Terror groups are shifting their focus from the Middle East to Africa, but Washington is likely to continue to employ the same broad anti-terror strategy going forward, although there may be some tweaks, U.S. experts said.

As Islamic State (IS) rapidly loses ground in the Middle East — the extremists earlier this month were booted out of their stronghold in Raqqa, Syria — the group is honing in its focus on Africa. However, experts said terrorists’ momentum will be limited.

Jim Phillips, senior Middle East research fellow at the Heritage Foundation, told Xinhua that U.S. President Donald Trump’s administration is likely to follow the broad outlines of the policies it inherited from the former administration.

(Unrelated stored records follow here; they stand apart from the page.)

theorem State.reg_setRegsFromV0 (bs : List Byte) (z : RegIdx) :
    (s.setRegsFromV0 bs).reg z = bs.getD z.toNat (s.reg z) := by
  simp [State.reg]

/-- The register file after a register write, as a record update. -/
theorem State.setReg_eq (x : RegIdx) (b : Byte) :
    s.setReg x b = { s with v := (s.setReg x b).v } := rfl

theorem State.setResultAndFlag_eq (x : RegIdx) (r f : Byte) :
    s.setResultAndFlag x r f = { s with v := (s.setResultAndFlag x r f).v } := rfl

theorem State.setRegsFromV0_eq (bs : List Byte) :
    s.setRegsFromV0 bs = { s with v := (s.setRegsFromV0 bs).v } := rfl

@[simp] theorem State.key_pressKey (k j : KeyIdx) (p : Bool) :
    (s.pressKey k p).key j = if j = k then p else s.key j := by
  simp only [State.key, State.pressKey_keys, Vector.getElem_set, BitVec.toNat_inj, eq_comm]

/-- After the advance, `ia` is the old pc (R20, R112). -/
@[simp] theorem State.instrAddr_advance : s.advance.instrAddr = s.pc := by
  simp [State.instrAddr]

end Sys2Proof.Machine
end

The primary focus is likely to remain on training and assisting missions to boost the security forces of African states, although there may be an intensified air campaign, such as those seen in Iraq and Syria, Phillips said.

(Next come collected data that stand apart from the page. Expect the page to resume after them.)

/-! ## The obligation -/

/-- Settles O55: a read of DT is one register write, a write of DT or ST is one field update, and the sound bit
then reads the byte just written to ST. -/
theorem timerTransfers : Obligations.TimerTransfers := fun p x s =>
  ⟨decodeWord_ldVxDt p x, decodeWord_ldDtVx p x, decodeWord_ldStVx p x,
    ⟨s.setReg x s.dt, exec_ldVxDt x s, regWritten_setReg s x s.dt⟩, exec_ldDtVx x s, exec_ldStVx x s,
    transact_soundActive { s with st := s.reg x }⟩

end Sys2Proof.Machine
end

section
/-! The error of a word that does not decode (R95 to R97, R281): what the decoder answers Unknown with, the step
on such a word, and the step transaction of any step that raises an error (R116). -/

namespace Sys2Proof

/-! ## The word that Unknown carries, table by table -/

theorem decodeAlu_eq_unknown {w u : Word} (h : decodeAlu w = .unknown u) : u = w := by
  unfold decodeAlu at h
  split at h <;> cases h
  rfl

theorem decodeKey_eq_unknown {w u : Word} (h : decodeKey w = .unknown u) : u = w := by
  unfold decodeKey at h
  split at h <;> cases h
  rfl

theorem decodeMisc_eq_unknown {w u : Word} (h : decodeMisc w = .unknown u) : u = w := by
  unfold decodeMisc at h
  split at h <;> cases h
  rfl

theorem decodeSys_eq_unknown {p : SysPolicy} {w u : Word} (h : decodeSys p w = .unknown u) : u = w := by
  cases p <;> cases h
  rfl

/-- The strict low nibble of families 5 and 9. -/
theorem ite_op_unknown_eq_unknown {c : Prop} [Decidable c] {i : Instr} {w u : Word}
    (h : (if c then Decoded.op i else .unknown w) = .unknown u) : u = w := by
  split at h <;> cases h
  rfl

theorem decodeFamily_eq_unknown {p : SysPolicy} {w u : Word} (h : decodeFamily p w = .unknown u) : u = w := by
  unfold decodeFamily at h
  split at h
  -- The n-th case is family n - 1; only the families 0, 5, 8, 9, E and F can answer Unknown.
  case h_1 => exact decodeSys_eq_unknown h
  case h_6 | h_10 => exact ite_op_unknown_eq_unknown h
  case h_9 => exact decodeAlu_eq_unknown h
  case h_15 => exact decodeKey_eq_unknown h
  case h_16 => exact decodeMisc_eq_unknown h
  all_goals cases h

/-- Unknown carries the full word that was decoded. -/
theorem decodeWord_eq_unknown {p : SysPolicy} {w u : Word} (h : decodeWord p w = .unknown u) : u = w := by
  unfold decodeWord at h
  split at h
  · cases h
  · split at h
    · cases h
    · exact decodeFamily_eq_unknown h

end Sys2Proof

namespace Sys2Proof.Machine

/-! ## The step that raises an error -/

theorem step_of_unknown {s : State} {w u : Word} (hm : s.mode = .running) (hf : fetch s = .ok w)
    (hd : decodeWord s.params.sys w = .unknown u) : step s = .fault (.decodeUnknown u) := by
  simp [step, hm, hf, hd, raise]

/-- The reply is the error and the caller's state is the one before the step. -/
theorem transact_step_of_fault {s : State} {e : Fault} (h : step s = .fault e) :
    transact s .step = .ok (s, .err e) := by
  simp [transact, h]

/-! ## The obligation -/

/-- Settles O12: Unknown carries the fetched word, so the step raises its error of that word, and the transaction
of a step that raises an error keeps the state. -/
theorem unknownWordRaisesDecodeError : Obligations.UnknownWordRaisesDecodeError := by
  intro s w u hm hf hd
  obtain rfl : u = w := decodeWord_eq_unknown hd
  have hstep : step s = .fault (.decodeUnknown u) := step_of_unknown hm hf hd
  exact ⟨hstep, transact_step_of_fault hstep⟩

end Sys2Proof.Machine
end

section
/-! Ticks of the timers and the dirty bit (R292, R295): a transaction repeated n times iterates its update, and n
ticks subtract n from each timer with floor 0. The sound bit is `transact_soundActive`. -/

namespace Sys2Proof.Machine

/-! ## What the two transactions answer -/

theorem transact_tickTimers (s : State) : transact s .tickTimers = .ok (s.tickTimers, .done) := rfl

theorem transact_takeDirty (s : State) :
    transact s .takeDirty = .ok ({ s with dirty := false }, .bit s.dirty) := rfl

/-! ## A transaction repeated -/

theorem hostRun_cons_of_ok {t : Transaction} {ts : List Transaction} {s s' u : State} {r : Reply} {rs : List Reply}
    (ht : transact s t = .ok (s', r)) (hts : hostRun ts s' = .ok (u, rs)) :
    hostRun (t :: ts) s = .ok (u, r :: rs) := by
  simp [hostRun, ht, hts]

/-- A transaction that answers in every state by one update and one reply is, n times over, the n-th iterate. -/
theorem hostRun_replicate {t : Transaction} {f : State → State} {r : Reply} (h : ∀ s, transact s t = .ok (f s, r))
    (n : Nat) (s : State) : hostRun (List.replicate n t) s = .ok (f^[n] s, List.replicate n r) := by
  induction n generalizing s with
  | zero => rfl
  | succ n ih => exact hostRun_cons_of_ok (h s) (ih (f s))

/-! ## The countdown -/

theorem tickDown_toNat (b : Byte) : (tickDown b).toNat = b.toNat - 1 := by
  unfold tickDown
  split
  case isTrue hzero => rw [hzero]; rfl
  case isFalse hne =>
    have hpos : 0 < b.toNat := Nat.pos_of_ne_zero (BitVec.toNat_ne_iff_ne.2 hne)
    exact BitVec.toNat_sub_of_le (BitVec.le_def.2 hpos)

theorem tickDown_iterate_toNat (n : Nat) (b : Byte) : (tickDown^[n] b).toNat = b.toNat - n := by
  induction n with
  | zero => rfl
  | succ n ih => rw [Function.iterate_succ_apply', tickDown_toNat, ih, Nat.sub_sub]

theorem tickTimers_iterate (n : Nat) (s : State) :
    State.tickTimers^[n] s = { s with dt := tickDown^[n] s.dt, st := tickDown^[n] s.st } := by
  induction n generalizing s with
  | zero => rfl
  | succ n ih => exact ih s.tickTimers

/-! ## The obligations -/

/-- Settles O56: n ticks iterate the countdown of each timer n times, in any mode. -/
theorem ticksCountDownToZero : Obligations.TicksCountDownToZero := by
  intro n s
  refine ⟨_, hostRun_replicate transact_tickTimers n s, ?_⟩
  rw [tickTimers_iterate]
  exact ⟨tickDown_iterate_toNat n s.dt, tickDown_iterate_toNat n s.st, rfl⟩

/-- Settles O26: the read that clears dirty, once and then again on the state it left; and the sound bit as the
comparison of ST with 0. -/
theorem dirtyAndSoundTransactions : Obligations.DirtyAndSoundTransactions := by
  intro s
  refine ⟨⟨_, transact_takeDirty s, rfl, transact_takeDirty _⟩, fun hpos => ?above, fun hzero => ?zero⟩
  case above => rw [transact_soundActive, decide_eq_true hpos]
  case zero => rw [transact_soundActive, decide_eq_false hzero.not_gt]

end Sys2Proof.Machine
end

section
/-! The decoder and the encoder as inverses, and the decoder against the opcode table (30_encoding.md sections 1 to 4
and 6): the words not read above, what a decoded word encodes to, and the words of a row, by the row's mask. -/

namespace Sys2Proof

/-! ## The words -/

theorem decodeWord_sys_nop (nnn : Addr) (h : Instr.wellFormed (.sys nnn) = true) :
    decodeWord .nop (0x0#4 ++ nnn) = .op (.sys nnn) := by
  obtain ⟨hcls, hret⟩ := sys_word_ne_fixed nnn h
  rw [decodeWord_of_ne _ _ hcls hret]
  simp [decodeFamily, decodeSys]

theorem decodeWord_sys_unknown (nnn : Addr) (h : Instr.wellFormed (.sys nnn) = true) :
    decodeWord .unknown (0x0#4 ++ nnn) = .unknown (0x0#4 ++ nnn) := by
  obtain ⟨hcls, hret⟩ := sys_word_ne_fixed nnn h
  rw [decodeWord_of_ne _ _ hcls hret]
  simp [decodeFamily, decodeSys]

/-- Families 5 and 9 take the low nibble 0 alone (30_encoding.md R88, R95). -/
theorem decodeWord_family5 (p : SysPolicy) (x y n : Nibble) :
    decodeWord p (0x5#4 ++ x ++ y ++ n) =
      if n = 0x0#4 then .op (.seReg x y) else .unknown (0x5#4 ++ x ++ y ++ n) := by
  rw [decodeWord_of_op_ne _ _ (by simp)]
  simp [decodeFamily]

theorem decodeWord_family9 (p : SysPolicy) (x y n : Nibble) :
    decodeWord p (0x9#4 ++ x ++ y ++ n) =
      if n = 0x0#4 then .op (.sneReg x y) else .unknown (0x9#4 ++ x ++ y ++ n) := by
  rw [decodeWord_of_op_ne _ _ (by simp)]
  simp [decodeFamily]

theorem decodeWord_seReg (p : SysPolicy) (x y : RegIdx) :
    decodeWord p (0x5#4 ++ x ++ y ++ 0x0#4) = .op (.seReg x y) := by
  rw [decodeWord_family5, if_pos rfl]

theorem decodeWord_sneReg (p : SysPolicy) (x y : RegIdx) :
    decodeWord p (0x9#4 ++ x ++ y ++ 0x0#4) = .op (.sneReg x y) := by
  rw [decodeWord_family9, if_pos rfl]

theorem decodeWord_addImm (p : SysPolicy) (x : RegIdx) (nn : Byte) :
    decodeWord p (0x7#4 ++ x ++ nn) = .op (.addImm x nn) := by
  rw [decodeWord_of_op_ne _ _ (by simp)]
  simp [decodeFamily]

theorem decodeWord_orReg (p : SysPolicy) (x y : RegIdx) :
    decodeWord p (0x8#4 ++ x ++ y ++ 0x1#4) = .op (.orReg x y) := by
  simp [decodeWord_alu, decodeAlu]

theorem decodeWord_andReg (p : SysPolicy) (x y : RegIdx) :
    decodeWord p (0x8#4 ++ x ++ y ++ 0x2#4) = .op (.andReg x y) := by
  simp [decodeWord_alu, decodeAlu]

theorem decodeWord_xorReg (p : SysPolicy) (x y : RegIdx) :
    decodeWord p (0x8#4 ++ x ++ y ++ 0x3#4) = .op (.xorReg x y) := by
  simp [decodeWord_alu, decodeAlu]

theorem decodeWord_jpV0 (p : SysPolicy) (nnn : Addr) : decodeWord p (0xB#4 ++ nnn) = .op (.jpV0 nnn) := by
  rw [decodeWord_of_op_ne _ _ (by simp)]
  simp [decodeFamily]

theorem decodeWord_rnd (p : SysPolicy) (x : RegIdx) (nn : Byte) :
    decodeWord p (0xC#4 ++ x ++ nn) = .op (.rnd x nn) := by
  rw [decodeWord_of_op_ne _ _ (by simp)]
  simp [decodeFamily]

theorem decodeWord_drw (p : SysPolicy) (x y : RegIdx) (n : Nibble) :
    decodeWord p (0xD#4 ++ x ++ y ++ n) = .op (.drw x y n) := by
  rw [decodeWord_of_op_ne _ _ (by simp)]
  simp [decodeFamily]

/-- A word of family E is decoded by its low byte (30_encoding.md R91). -/
theorem decodeWord_key (p : SysPolicy) (x : RegIdx) (ss : Byte) :
    decodeWord p (0xE#4 ++ x ++ ss) = decodeKey (0xE#4 ++ x ++ ss) := by
  rw [decodeWord_of_op_ne _ _ (by simp)]
  simp [decodeFamily]

theorem decodeWord_skp (p : SysPolicy) (x : RegIdx) : decodeWord p (0xE#4 ++ x ++ 0x9E#8) = .op (.skp x) := by
  simp [decodeWord_key, decodeKey]

theorem decodeWord_sknp (p : SysPolicy) (x : RegIdx) : decodeWord p (0xE#4 ++ x ++ 0xA1#8) = .op (.sknp x) := by
  simp [decodeWord_key, decodeKey]

theorem decodeWord_ldVxK (p : SysPolicy) (x : RegIdx) : decodeWord p (0xF#4 ++ x ++ 0x0A#8) = .op (.ldVxK x) := by
  simp [decodeWord_misc, decodeMisc]

theorem decodeWord_addI (p : SysPolicy) (x : RegIdx) : decodeWord p (0xF#4 ++ x ++ 0x1E#8) = .op (.addI x) := by
  simp [decodeWord_misc, decodeMisc]

theorem decodeWord_ldF (p : SysPolicy) (x : RegIdx) : decodeWord p (0xF#4 ++ x ++ 0x29#8) = .op (.ldF x) := by
  simp [decodeWord_misc, decodeMisc]

theorem decodeWord_ldB (p : SysPolicy) (x : RegIdx) : decodeWord p (0xF#4 ++ x ++ 0x33#8) = .op (.ldB x) := by
  simp [decodeWord_misc, decodeMisc]

/-! ## Decode after encode -/

/-- Every operation by its word's lemma; SYS alone asks for a policy and for its operand. -/
theorem decodeWord_encode (p : SysPolicy) {i : Instr} (hwf : i.wellFormed = true)
    (hp : p = .unknown → ∀ nnn, i ≠ .sys nnn) : decodeWord p (encode i) = .op i := by
  cases i with
  | sys nnn =>
    cases p with
    | nop => exact decodeWord_sys_nop nnn hwf
    | unknown => exact absurd rfl (hp rfl nnn)
  | cls => exact decodeWord_cls p
  | ret => exact decodeWord_ret p
  | jp nnn => exact decodeWord_jp p nnn
  | call nnn => exact decodeWord_call p nnn
  | seImm x nn => exact decodeWord_seImm p x nn
  | sneImm x nn => exact decodeWord_sneImm p x nn
  | seReg x y => exact decodeWord_seReg p x y
  | ldImm x nn => exact decodeWord_ldImm p x nn
  | addImm x nn => exact decodeWord_addImm p x nn
  | ldReg x y => exact decodeWord_ldReg p x y
  | orReg x y => exact decodeWord_orReg p x y
  | andReg x y => exact decodeWord_andReg p x y
  | xorReg x y => exact decodeWord_xorReg p x y
  | addReg x y => exact decodeWord_addReg p x y
  | subReg x y => exact decodeWord_subReg p x y
  | shr x y => exact decodeWord_shr p x y
  | subnReg x y => exact decodeWord_subnReg p x y
  | shl x y => exact decodeWord_shl p x y
  | sneReg x y => exact decodeWord_sneReg p x y
  | ldI nnn => exact decodeWord_ldI p nnn
  | jpV0 nnn => exact decodeWord_jpV0 p nnn
  | rnd x nn => exact decodeWord_rnd p x nn
  | drw x y n => exact decodeWord_drw p x y n
  | skp x => exact decodeWord_skp p x
  | sknp x => exact decodeWord_sknp p x
  | ldVxDt x => exact decodeWord_ldVxDt p x
  | ldVxK x => exact decodeWord_ldVxK p x
  | ldDtVx x => exact decodeWord_ldDtVx p x
  | ldStVx x => exact decodeWord_ldStVx p x
  | addI x => exact decodeWord_addI p x
  | ldF x => exact decodeWord_ldF p x
  | ldB x => exact decodeWord_ldB p x
  | ldMemVx x => exact decodeWord_ldMemVx p x
  | ldVxMem x => exact decodeWord_ldVxMem p x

“Now that IS has been virtually defeated (in the Middle East) and no longer has access to oil revenues and other economic resources, the pace of the expansion is bound to slow,” Phillips said.

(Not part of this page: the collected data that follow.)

-- ==== Sys2Proof/Config.lean ====
section
/-! DEFINITION. What one part fixes, and the values that the spec leaves open (free values without a body). -/

namespace Sys2Proof.Config

/-- Ordering code: true for the C48 variant (R2). -/
opaque variantC48 : Bool

/-- A free value, fresh at each use: the step reads and advances the counter it is applied to. -/
opaque freeWord : Nat → Word

/-- The device defaults of the equaliser sets: rate code, set offset (R62); the spec leaves them to the device. -/
opaque eqDefault : Nat → Nat → Word

/-- The identity public key of this part, x then y (R434), as a number of host bytes read little-endian. -/
opaque identityKey : BitVec 768

/-- SHA-384 of host bytes (R434), its bytes read as a little-endian number. -/
opaque digest : List Nat → BitVec 384

/-- DEVICE_ID: the digest of the identity public key in uncompressed SEC1 form (R434). -/
def deviceId : BitVec 384 := digest (4 :: (List.range 96).map fun k => identityKey.toNat / 2 ^ (8 * k) % 256)

end Sys2Proof.Config
end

“IS is still expanding in Africa, but much of its growth has come at the expense of other Islamist extremist groups, who lost splinter groups which sought greater notoriety and possibly financial support from the IS ‘caliphate’ in Iraq and Syria,” Phillips said.

Earlier this month Somalia saw a huge blast in that nation’s capital, and other terror attacks in Niger and Egypt underscore terror groups al-Qaeda and the IS shift toward the continent.

Indeed, the issue has been on the U.S. radar in recent weeks, as Islamist extremists ambushed a group of U.S. troops earlier this month in the African nation of Niger, killing four soldiers.

Trump administration is speeding up the process of arming Reaper drones that could kill terrorists in Niger, although that plan was being considered before the ambush. The White House is awaiting the green light from the Nigerien government.

Experts also predicted that the IS and other Islamist terror groups from the Middle East are unlikely to see any substantial success in Africa for several reasons.

“I think it’s really only in parts of Africa where there are substantial Muslim populations that IS has any kind of a chance. And even among those, it doesn’t mean that just because they are Muslim, they are prone to terrorism,” Michael O’Hanlon, a senior fellow on foreign policy at the Brookings Institution, told Xinhua.

“We see in places like Bangladesh, Indonesia and India huge Muslim populations that are not particularly prone, at least in the majority of cases, to the message of (IS). So I don’t think that Africa will ever be an alternative to the broader Arab world,” O’Hanlon said.

“Most of the recruits over the years, to al-Qaeda or (IS), have come from the broader Maghreb region or the broader Middle East region, those are really the prime recruiting grounds, where the combination of a political message and history and religion…that combination seems to be most potent for extremism,” O’Hanlon said.